@joanneloveslife When I heard Virgin Media was finally ditching the Puma chipsets for the Broadcom chipset I was very excited and hence my reason to join Virgin Media. I'd like to call out again for a Hub 5 instead of Hub 3.
The Puma flaws were fixed in new chip production about four years ago, the problems with chips that had already shipped were resolved by a very effective workaround. I had a Hub 3 with the old silicon and the latency problem, I saw the issue before and after the fix, I know for a fact the fix worked (I was extremely surprised that it worked, but all credit to Intel's technicians it did).

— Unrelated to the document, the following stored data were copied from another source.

/-- Is a port up (STATE 2 or 3)? -/
def State.portUp (s : State) (p : Nat) : Bool :=
  let st := s.get (LNK_PORT_STAT_STATE p)
  st == 2 || st == 3

/-- The dimension and the preferred port towards device `dev` for target offset `o`, when it is in the topology. -/
def State.prefPort (s : State) (dev o : Nat) : Option Nat :=
  let xs := max 1 (s.get LNK_CFG_DIM_X)
  let ys := max 1 (s.get LNK_CFG_DIM_Y)
  let me := s.get LNK_CFG_DEV_ID
  let pick (dim from' to' n : Nat) : Nat :=
    let fwd := (to' + n - from') % n
    let back := n - fwd
    if fwd < back ∨ (fwd = back ∧ ¬ bitOf o 12) then (dimPorts dim).1 else (dimPorts dim).2
  if s.get LNK_CFG_TOPO = 0 ∨ xs * ys ≤ dev then none
  else if me % xs ≠ dev % xs then some (pick 0 (me % xs) (dev % xs) xs)
  else if me / xs ≠ dev / xs then some (pick 1 (me / xs) (dev / xs) ys)
  else none

/-- The port a new request takes: the preferred one, else the other direction of the dimension, else none. -/
def State.routePort (s : State) (dev o : Nat) : Option Nat :=
  match s.prefPort dev o with
  | none => none
  | some p =>
    let other := if p % 2 = 0 then p + 1 else p - 1
    if s.portUp p then some p else if s.portUp other then some other else none

/-- A link failure is logged (R538, R539). -/
def State.lnkFail (s : State) (status port dev : Nat) : State :=
  let s := ((s.put LNK_ERR_LOG0_STATUS status).put LNK_ERR_LOG0_PORT port).put LNK_ERR_LOG0_DEV dev
  let s := s.put LNK_ERR_LOG1_TIME s.beacon
  s.emitError 34 0x1200000 (s.reg LNK_ERR_LOG0).toNat

/-- VC of an operation (R528). -/
def opVc (op : Nat) : Nat :=
  if op = 0 ∨ op = 1 ∨ op = 4 ∨ op = 6 then 0 else if op = 9 ∨ op = 10 then 2 else 1

def portDefault : Nat → PortSt := fun _ => ⟨0, 0, [64, 64, 64, 64, 64, 64], [], [], [], 0, none, false, 0⟩

def State.port (s : State) (p : Nat) : PortSt := mget portDefault s.ports p

def State.setPort (s : State) (p : Nat) (x : PortSt) : State := { s with ports := mset portDefault s.ports p x }

/-- Flits of a packet: header and one DATA flit per two codewords. -/
def pktFlits (k : LnkPkt) : Nat := if k.op = 1 ∨ (k.op = 2 ∧ k.status = 0) then 1 + (k.len + 1) / 2 else 1

/-- The plane in which a packet leaves on port `p` when it comes in plane `pl`: plane 1 from coordinate 0 in the dimension that
it travels (R525). -/
def State.planeOn (s : State) (p pl : Nat) : Nat :=
  let xs := max 1 (s.get LNK_CFG_DIM_X)
  let me := s.get LNK_CFG_DEV_ID
  if (if p < 2 then me % xs else me / xs) = 0 then 1 else pl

As I've now gone from a Hub 3 to a Hub 5, I know for a fact that the minimum latency is measurably higher for a Hub 5, the peak latency is every bit as variable as, so the net effect is much the same or worse, and on top of that I've had hour long disconnections almost every other day since the Hub 5 was connected. Hopefully that's a teething issue or even unrelated to the Hub 5, but it's not good.

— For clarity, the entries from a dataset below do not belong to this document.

/-! ### ARR_ACC_DRAIN and ARR_ACC_CLEAR (R120, R122) -/

/-- The check of ARR_ACC_DRAIN: malformed fields lie in the descriptor; a SHIFT above 62 is PB_INVALID there too (R89). -/
def State.drainCheck (s : State) (d : Desc) : Verdict :=
  let p := drainOf d.bytes 16
  match minOff (reservedAt 16 48 (drainFields 16) d.bytes) (firstBad (p.bad 16 ++ p.badOwn 16)) with
  | some o => malformed o
  | none =>
    if p.badShift then pbInvalid 52 else
    let named := maskBits 4 p.mask
    let here := named.filter (fun a => !s.isRetired a)
    let outs := p.outs p.rows p.cols
    if here.isEmpty then .refuse 0x20 (accRow (nth 0 named 0) p.rowBase) outs
    else .go { isls := here, rows := fun as => as.map (fun a => (a, p.rowBase, p.rows)), outs := fun _ => outs }

/-- What the engine of 0x21 does (see execArrAccDrain): the array that takes its part last drains the sum. -/
def workArrAccDrain (x : Desc) : Eng (List PartRes) := do
    let s ← eGet
    let p := drainOf x.bytes 16
    if x.lastShare then
      p.run (s.mreq x (nth 0 x.todo 0)) (maskBits 4 p.mask) p.fp
        ((List.range p.rows).map (fun r => (p.rowBase + r, r))) p.colBase p.cols 0 0
    return x.todo.map (fun a => (a, 0, 0))

/-- ARR_ACC_DRAIN. -/
def execArrAccDrain (d : Nat) (s : State) : Out := .next (s.runWork d 0x21 workArrAccDrain)

def clrArrays (d : Desc) : Nat := bitsOf (d.u 16 4) 0 4
def clrBase (d : Desc) : Nat := bitsOf (d.u 16 4) 4 10
def clrRows (d : Desc) : Nat := bitsOf (d.u 16 4) 14 11

/-- The check of ARR_ACC_CLEAR. -/
def State.clearCheck (s : State) (d : Desc) : Verdict :=
  match minOff (reservedAt 16 48 [(16, 0, 25)] d.bytes)
      (firstBad [(clrArrays d == 0, 16), (clrRows d == 0 || decide (1024 < clrRows d), 17)]) with
  | some o => malformed o
  | none =>
    let named := maskBits 4 (clrArrays d)
    let outs := fun (as : List Nat) => as.map (fun a => (accRow a (clrBase d), min (clrRows d) (1024 - clrBase d) * 2048))
    let gone := named.filter s.isRetired
    if !gone.isEmpty then .refuse 0x89 ((gone.map (fun a => 2 ^ a)).foldl (· + ·) 0) (outs named)
    else .go { isls := named, units := 1, rows := fun as => as.map (fun a => (a, clrBase d, clrRows d)), outs := outs }

/-- What the engine of 0x22 does (see execArrAccClear). -/
def workArrAccClear (x : Desc) : Eng (List PartRes) := do
    let s ← eGet
    let mut rs : List PartRes := []
    for a in x.todo do
      let r ← eTry (eWrite (s.mreq x a) true 0 (accRow a (clrBase x)) (List.replicate (clrRows x * 2048) 0))
      rs := rs ++ [match r with
        | .ok _ => (a, 0, 0)
        | .error (c, y) => (a, c, y)]
    return rs

/-- ARR_ACC_CLEAR. -/
def execArrAccClear (d : Nat) (s : State) : Out := .next (s.runWork d 0x22 workArrAccClear)

end Sys2Proof.Machine
end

Now, by all means continue demanding a Hub 5 if you're prepared to take on an unproven product that has no performance benefits over a Hub 3. That is a valid choice - I took the Hub 5 on because I was prepared to give it a chance and help VM create a test base to iron things out. But don't base your reasoning on years out of date news, and tin-foil-hat science from the bufferbloat loons on Reddit. If you're a fully paid up bufferbloater, then DOCSIS is not the technology for you, nor is VM the ISP for you, as VM operate at higher contention levels than Openreach, and even without utilisation problems the latency impacts of traffic queuing at the CMTS are often visible.
You should also bear in mind that I'm running in modem mode, so I've managed to avoid all the quirks and flaws in the Hub 5's wifi capabilities. Those who are relying on the Hub 5's wifi can expect even more quirks. Eventually I think the Hub 5 will be VM's best ever DOCSIS hub, but it isn't at the moment, and the bug fix priority list will be blatant faults and compatibility problems, not optimising latency performance for gamers.

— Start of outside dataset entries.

/-- The block check of R165 to R169, R175, R188, R189. -/
def Att.badAt (p : Att) (pb : List Byte) : Option Nat :=
  let qMx := p.qFmt == 0xD
  let oMx := isMx (cvtFmt p.cvt)
  let heads (f : Nat → Bool) : Bool := (List.range p.heads).all f
  let scales (n h : Nat) : Bool := rowsOk (p.qScale + h * p.mq * p.qS) p.qS p.mq n
  minOff (reservedAt 0 128 attFields pb) (firstBad
    [(!heads (fun h => rowsOk (p.q + h * p.qH) p.qR p.mq (eltBytes p.qFmt p.d)) || (qMx && p.q % 32 != 0), 0),
     (if qMx then p.qScale % 32 != 0 || !heads (scales (p.d / 32)) else if p.qFmt = 1 then !heads (scales 4) else p.qScale != 0, 8),
     (!outOk p.out || (oMx && p.out % 32 != 0), 16),
     (if oMx && !p.outMode then p.outScale % 32 != 0 else p.outScale != 0, 24),
     (p.pt % 64 != 0 || !heads (fun h => rowsOk (p.pt + h * p.ptH) 0 1 (8 * p.tabEntries)), 32), (p.outMode && p.outH != 0, 44), (p.outMode && p.outR != 0, 54),
     (p.kvBegin % 64 != 0, 64),
     (decide (p.kvEnd ≤ p.kvBegin) || decide (131072 < p.kvEnd) || (!p.two && decide (65536 < p.kvEnd)), 68),
     (p.qLen == 0 || decide (512 < p.qLen) || decide (512 < p.mq), 72), (p.g == 0 || decide (64 < p.g), 73),
     (!attCombo p.qFmt p.kvFmt p.pFmt, 76), (p.mask == 3, 77), (if p.outMode then p.cvt != 0 else !cvtOk p.cvt, 79),
     (if p.mask = 2 then p.window == 0 || decide (131072 < p.window) else p.window != 0, 80),
     (decide (1024 - p.accBase < p.rows), 82)])

/-- Declared outputs. -/
def Att.outs (p : Att) : List (Nat × Nat) :=
  if p.outMode then [(p.out, 64 + p.heads * p.mq * partRec p.d)]
  else (List.range p.heads).flatMap (fun h => (List.range p.mq).flatMap (fun r =>
    (p.out + h * p.outH + r * p.outR, eltBytes (cvtFmt p.cvt) p.d) ::
      (if isMx (cvtFmt p.cvt) then [(p.outScale + (h * p.mq + r) * p.outS, p.d / 32)] else [])))

/-- The check of ATT_RUN before dispatch. -/
def State.attCheck (s : State) (pb : List Byte) : Verdict :=
  let p := attOf pb
  match p.badAt pb with
  | some o => pbInvalid o
  | none =>
    let named := maskBits 4 p.arrays
    let gone := named.filter s.isRetired
    if !gone.isEmpty then .refuse 0x89 ((gone.map (fun a => 2 ^ a)).foldl (· + ·) 0) p.outs
    else .go { isls := named, auto := if p.arrays = 0 then 1 else 0, units := 5,
               rows := fun as => as.map (fun a => (a, p.accBase, p.rows)), outs := fun _ => p.outs }

/-! ### The softmax datapath (R166, R170, R171) -/

def f32Inf (neg : Bool) : Nat := f32 (.inf neg)

/-- Masked by R166: row position, token. -/
def Att.masked (p : Att) (r t : Nat) : Bool :=
  let qp := p.qpos + r / p.g
  match p.mask with
  | 0 => false
  | 1 => decide (qp < t)
  | _ => decide (qp < t) || decide (t + p.window ≤ qp)

/-- exp of the attention unit. -/
def aexp (b : Nat) : Nat := expF32 3 b

/-- reciprocal of the attention unit. -/
def arcp (b : Nat) : Nat := rcpF32 4 b

/-- FP32 bits with every NaN canonical (R77). -/
def canonF32 (b : Nat) : Nat := if (ofF32 b).isNan then fF32.nanCode else b

/-- Largest FP32 number of a list; with a NaN among them the spec names no result, which is then free (log 7): a function of the
operands, so that it repeats (R95), and canonical where it is a NaN. -/
def fmaxList (xs : List Nat) : Nat :=
  if xs.any (fun x => (ofF32 x).isNan) then canonF32 (Config.freeMax xs).toNat
  else xs.foldl (fun a b => if vlt (ofF32 a) (ofF32 b) then b else a) (f32Inf true)

/-- The running state of a row. -/
structure ARow where
  m : Nat
  l : Nat
  o : List Nat
deriving DecidableEq, Repr

/-- Probabilities of one pass converted to P_FMT (R171): their values, and the factor f. -/
def convP (fmt : Nat) (ps : List Nat) : List Val × Nat :=
  if fmt = 2 then
    let mx := fmaxList (0 :: ps)
    match ofF32 mx with
    | .fin _ m e =>
      if m = 0 then (ps.map (fun _ => vzero), 0)
      else
        (ps.map (fun p => match ofF32 p with
          | .fin _ n f => .ofInt (roundInt 0 (.fin false (255 * n * 2 ^ 400 / m * 2 + b2n (255 * n * 2 ^ 400 % m != 0)) (f - e - 401)))
          | _ => vzero),
         f32 (.fin false (m * 2 ^ 100 / 255 * 2 + b2n (m * 2 ^ 100 % 255 != 0)) (e - 101)))
    | _ => (ps.map (fun _ => vzero), mx)
  else (ps.map (fun p => decElt fmt (encFmt fmt 0 true (ofF32 p))), 0x3F800000)

/-- A row after the softmax of a block: m, l and the factor of the output so far, whether m rose, and the converted
probabilities of each P·V pass with the factor f. -/
structure SoftRow where
  m : Nat
  l : Nat
  alpha : Nat
  rose : Bool
  passes : List (List Val × Nat)
deriving DecidableEq, Repr

/-- One row through the softmax of one block (R170, R171), for P·V passes of depth `kt`. -/
def softRow (p : Att) (kt : Nat) (first : Bool) (scores vs : List Nat) (row : ARow) : SoftRow :=
  let mNew := fmaxList (row.m :: scores)
  let dead := mNew == f32Inf true
  let alpha := if dead then 0x3F800000 else aexp (f32Sub row.m mNew)
  let ps := scores.map (fun x => if dead then 0 else aexp (f32Sub x mNew))
  let pq := if p.kvFmt = 1 then (ps.zip vs).map (fun (x, v) => f32Mul x v) else ps
  ⟨mNew, f32Add (f32Mul alpha row.l) (ps.foldl f32Add 0), alpha, !first && vlt (ofF32 row.m) (ofF32 mNew),
   (List.range (cdiv pq.length kt)).map (fun i => convP p.pFmt ((pq.drop (i * kt)).take kt))⟩

/-- One P·V pass of a row: the partial outputs, and the output row with them added (R170, R171) and its saturations. -/
def Att.pvPass (p : Att) (key k0 : Nat) (us : List Val) (f : Nat) (cols : List (List (Nat × Val))) (o : List Nat) :
    List Val × List Nat × Nat :=
  let fp := p.pFmt != 2
  let (ps, ys) := partials fp p.pFmt p.kvFmt key k0 us cols
  if fp then (ys, (ps.zip o).map (fun (x, a) => accFp p.pFmt p.kvFmt key a [x]), 0)
  else
    let rs := ps.map (fun x => sat32 (intSum x))
    (ys, (rs.zip o).map (fun (r, a) => f32Add a (f32Mul (f32 (.ofInt r.1)) f)), (rs.filter (fun r => r.2)).length)

/-! ### The work of ATT_RUN -/

/-- Query row `r` of head group `h`: values and its scale. -/
def Att.query (p : Att) (rq : MReq) (h r : Nat) : Eng (List Val × Nat) := do
  let vs ← readRow rq p.qFmt (p.q + h * p.qH + r * p.qR) (p.qScale + (h * p.mq + r) * p.qS) 0 p.d
  let sc ← if p.qFmt = 1 then eRead rq (p.qScale + (h * p.mq + r) * p.qS) 4 else pure []
  return (vs, if p.qFmt = 1 then u sc 0 4 else 0x3F800000)

/-- Passes of depth `kt` over `n` positions: index, first position, positions. -/
def spansOf (kt n : Nat) : List (Nat × Nat × Nat) :=
  (List.range (cdiv n kt)).map (fun i => (i, i * kt, min kt (n - i * kt)))

/-- The score pairing is a floating-point one. -/
def Att.fpScores (p : Att) : Bool := !pairInt p.kvFmt p.qFmt

/-- Accumulator word of a score from the products of its passes (R166, R168), with its saturations. -/
def Att.dot (p : Att) (key : Nat) (passes : List (List (Nat × Val))) : Nat × Nat :=
  if p.fpScores then (accFp p.qFmt p.kvFmt key 0x80000000 passes, 0)
  else let r := accInt 0 passes; (unsgn 32 r.1, r.2)

/-- The score of R166 from the accumulator. -/
def Att.score (p : Att) (acc qs ks : Nat) : Nat :=
  let a := if pairInt p.kvFmt p.qFmt then f32 (.ofInt (sgn 32 acc)) else acc
  f32Mul (f32Mul (f32Mul a qs) ks) p.scale

/-- First score row on an array (R169). -/
def Att.scoreBase (p : Att) : Nat := p.accBase + (if p.split then p.heads else 1) * p.mq

/-- First output row of a head group on an array. -/
def Att.outBase (p : Att) (h : Nat) : Nat := p.accBase + (if p.split then h else 0) * p.mq

/-- First token and tokens of a block. -/
def Att.block (p : Att) (b : Nat) : Nat × Nat := (p.kvBegin + 512 * b, min 512 (p.kvEnd - (p.kvBegin + 512 * b)))

/-- Pages of a block. -/
def Att.blockPages (p : Att) (b : Nat) : List Nat :=
  (List.range (cdiv (p.block b).2 64)).map (fun i => (p.block b).1 / 64 + i)

/-- A block in which every score is masked (R168). -/
def Att.skips (p : Att) (b : Nat) : Bool :=
  (List.range p.mq).all (fun r => (List.range (p.block b).2).all (fun i => p.masked r ((p.block b).1 + i)))

def Att.walk (p : Att) (h : Nat) : Walk := ⟨p.pt + h * p.ptH, p.two, p.kvFmt, p.d32, h⟩

/-- Translations of a block made ahead of it, or the status that they met; with the page-table lines at hand. -/
structure Ahead where
  pages : Except (Nat × Nat) (List Nat)
  lines : List (Nat × List Byte)

/-- Translate the pages of block `b` of head group `h`, and read PREFETCH further lines of its table below page `stop`
(R183, R194). -/
def Att.ahead (p : Att) (rq : MReq) (a : Nat) (late : Bool) (h b stop : Nat) (lines : List (Nat × List Byte)) : Eng Ahead := do
  let s ← eGet
  let k := p.walk h
  match ← eTry (eTranslateAll rq a k late (p.blockPages b) lines) with
  | .error e => return ⟨.error e, lines⟩
  | .ok (as, ls) =>
    let n := if s.flagA (ATT_CFG_LAB_EN a) then s.getA (ATT_CFG_PREFETCH a) else 0
    let line0 := ((p.block b).1 + (p.block b).2 - 1) / 64 / 8
    let mut ls := ls
    for j in List.range n do
      let pg := (line0 + 1 + j) * 8
      if pg < stop then
        ls ← eAheadLine rq a k pg ls
    return ⟨.ok as, ls.take (n + 5)⟩

/-- The score passes of a block (R166, R168, R173): per row the accumulator words; answers the passes run. -/
def Att.scorePasses (p : Att) (d : Desc) (a key pass : Nat) (qs keys : List (List Val × Nat)) : Eng (List (List Nat) × Nat) := do
  let fp := p.fpScores
  let spans := spansOf (cellDepth p.qFmt p.kvFmt) p.d
  let mut prods : List (List (List (List (Nat × Val)))) := []
  for (i, k0, kn) in spans do
    let cols := keys.map (fun kk => (List.range kn).map (fun j => (k0 + j, nth vzero kk.1 (k0 + j))))
    let tile := mkTile fp k0 kn cols
    eMod (fun s => s.passLoad a (loadTime p.kvFmt false keys.length kn) p.mq (i == 0))
    let mut rows : List (List (List (Nat × Val))) := []
    for (r, q) in (List.range qs.length).zip qs do
      let xs := (q.1.drop k0).take kn
      let (ps, ys) := partials fp p.qFmt p.kvFmt key k0 xs cols
      let s ← eGet
      eMod (fun s => s.bump (ARR_CNT_ROWS_COUNT a) 1)
      eRowCheck d a r (pass + i) (tile.check fp (s.getA (ARR_CHK_CFG_TOL_EXP a)) xs ys)
      rows := rows ++ [ps]
    eMod (fun s => s.bump (ARR_CNT_PASSES_COUNT a) 1)
    prods := prods ++ [rows]
  let accs := (List.range qs.length).map (fun r => (List.range keys.length).map (fun c =>
    p.dot key (prods.map (fun rows => nth [] (nth [] rows r) c))))
  eMod (fun s => s.bump (ARR_CNT_SAT_COUNT a) ((accs.flatMap (fun r => r.map (fun (x : Nat × Nat) => x.2))).foldl (· + ·) 0))
  return (accs.map (fun r => r.map (fun (x : Nat × Nat) => x.1)), spans.length)

/-- The P·V passes of a block (R168, R170, R173): `vals` holds the values per dimension; answers the outputs and the passes
run. -/
def Att.pvPasses (p : Att) (d : Desc) (a key pass n : Nat) (soft : List SoftRow) (first : Bool) (outs : List (List Nat))
    (vals : List (List Val)) : Eng (List (List Nat) × Nat) := do
  let fp := p.pFmt != 2
  let spans := spansOf (cellDepth p.pFmt p.kvFmt) n
  let mut outs : List (List Nat) := (soft.zip outs).map (fun (sr, o) =>
    o.map (fun x => if first then (if fp then 0x80000000 else 0) else f32Mul sr.alpha x))
  for (i, k0, kn) in spans do
    let cols := vals.map (fun v => (List.range kn).map (fun j => (k0 + j, nth vzero v (k0 + j))))
    let tile := mkTile fp k0 kn cols
    eMod (fun s => s.passLoad a (loadTime p.kvFmt false p.d kn) p.mq (i == 0))
    let mut next : List (List Nat) := []
    for (r, sr, o) in (List.range soft.length).zip (soft.zip outs) do
      let (us, f) := nth ([], 0) sr.passes i
      let (ys, o2, sat) := p.pvPass key k0 us f cols o
      let s ← eGet
      eMod (fun s => (s.bump (ARR_CNT_ROWS_COUNT a) 1).bump (ARR_CNT_SAT_COUNT a) sat)
      eRowCheck d a r (pass + i) (tile.check fp (s.getA (ARR_CHK_CFG_TOL_EXP a)) us ys)
      next := next ++ [o2]
    eMod (fun s => s.bump (ARR_CNT_PASSES_COUNT a) 1)
    outs := next
  return (outs, spans.length)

Here's another few of my BQMs. The first two are the first Friday and Saturday of March, with a Hub 5:


And these were the first Friday and Saturday of February with a Hub 3:


The evidence is in front of you. This isn't opinion, it's fact, measured by Thinkbroadband's test systems. Would you still like to tell me that simply because it has a Broadcom chipset the Hub 5 offers better performance than the Hub 3?